Park Prewett Hospital


Park Prewett Hospital was a psychiatric hospital northwest of Basingstoke, in the county of Hampshire in England, which operated from 1917 until 1997.

History

Park Prewett was an enclosure dating back to the time of Edward I. Following a report by the Lunacy Commission into overcrowding at Knowle Hospital in the south of the county, a new site was required to house the expanding population. Park Prewett Farm was selected and then acquired in 1899.
The hospital was designed by George Thomas Hine but, because of a delay caused by a reduction in demand for mental health services in the county, construction did not commence until 1913. The works which were carried out by Thomas Rowbotham progressed slowly because of shortage of labour during the First World War but were completed in 1917. The building was first used by the Canadian Army Medical Corps as a military convalescent hospital.

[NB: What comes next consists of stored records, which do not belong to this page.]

/-- The access performs on the words `ws` it meets at home. -/
def Ctx.perform (c : Ctx) (a : Acc) (ws : List TWord) : Ctx :=
  match a.kind with
  | .load _ => c.onL (fun l => l.setAcc { a with stage := .done (l.w.forward a.po a.va a.dpa a.n ws) })
  | .fence _ => c
  | .waiteq =>
    let ws := c.l.w.forward a.po a.va a.dpa a.n ws
    let park := fun (ver : Nat) (c : Ctx) =>
      let st : TState := .parkedWord ⟨none, a.dpa, ver, deadlineOf c.s.clock a.x.toNat, a.dst, none, a.va, a.scope, a.rmt⟩
      c.onL (fun l =>
        let l := l.setTh a.thread { l.w.th a.thread with st := st }
        { l with w := { l.w with accs := l.w.accs.filter (fun x => x.id != a.id) } })
    if ws.any (fun x => x.tag || x.val != a.cmp.setWidth 32) then c.onL (fun l => l.setAcc { a with stage := .done ws })
    else if a.rmt then park 0 c
    else
      let m := c.s.mem.watchWord (a.dpa / 4)
      let ver := Tabs.get m.watch 0 (a.dpa / 4)
      park ver { c with s := { c.s with mem := m } }
  | .atom _ | .cas =>
    let op := match a.kind with
      | .atom k => k
      | _ => 255
    let (new, old) := atomStep op a.n a.x.toNat a.cmp.toNat ws
    let c := match new with
      | some v => { c with s := c.s.memWrite a.key.toNat a.dpa (cellsOf 0 a.n v none) }
      | none => c
    c.onL (fun l =>
      let l := l.setAcc { a with stage := .done old }
      if l.wg.pair.any Prod.snd then
        { l with wg := { l.wg with pairQ := l.wg.pairQ ++ [⟨l.ref.warp, a.va, op, a.n, old⟩] } }
      else l)

/-- A trailer's returning atomic takes the leader's queued old value (R476): the first one of its warp (log 24). A
mismatch gives a new craze of cause 0x14; the pair's fate is that of a signature mismatch (R481). -/
def Ctx.trailerAtom (c : Ctx) (a : Acc) (lead : Nat) : Ctx :=
  match c.s.wg? lead with
  | none => c
  | some g =>
    match g.pairQ.find? (fun q => q.warp == c.l.ref.warp) with
    | none => c
    | some q =>
      let op := match a.kind with
        | .atom k => k
        | _ => 255
      if q.va = a.va ∧ q.op = op ∧ q.n = a.n then
        { c with s := c.s.setWg lead { g with pairQ := g.pairQ.erase q } }.onL (fun l => l.setAcc { a with stage := .done q.words })
      else if c.l.w.lowerOut a then c
      else { c with s := { c.s with mismatches := c.s.mismatches ++ [c.l.ref.wg] } }.onL (fun l =>
        l.finishAcc a (fun l => l.craze 0x14 1 a.thread a.pc (some (BitVec.ofNat 57 a.va)) a.dst (regsOf a.n)))

/-- The verdicts that a peer's home slice may give an access (R420, R424): no other one has an effect. -/
def farVerdict (v : Nat) : Bool := v == 0x05 || v == 0x06 || v == 0x09 || v == 0x0A || v == 0x0B || v == 0x0C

It was known as 'Number Four Canadian General Hospital'.
The facility re-opened as Park Prewett Mental Hospital in 1921 and catered for 1,400 patients by 1939. John Arlott worked as a records clerk at the hospital for four years, from 1930 till 1934. The hospital returned to military use again during the Second World War. Part of the hospital, Rooksdown House, was used by Sir Harold Gillies, the pioneering plastic surgeon. It was originally the private wing of the Asylum but became a plastic surgery unit in 1940.
The facility joined the National Health Service as Park Prewett Hospital in 1948. Following the introduction of Care in the Community in the early 1980s the hospital went into a period of decline and ultimately closed in 1997.
Park Prewett was bought by English Partnerships in 2005. They appointed Taylor Woodrow as developers for most new building on the site, and Thomas Homes for conversion of many of the old hospital blocks into housing and community facilities. The new housing development was called "Limes Park" and formed the core of a new civil parish named Rooksdown.

Railway line

The hospital was served by its own railway line from 1913 until 1954 from a junction on the South Western Main Line west of Basingstoke railway station.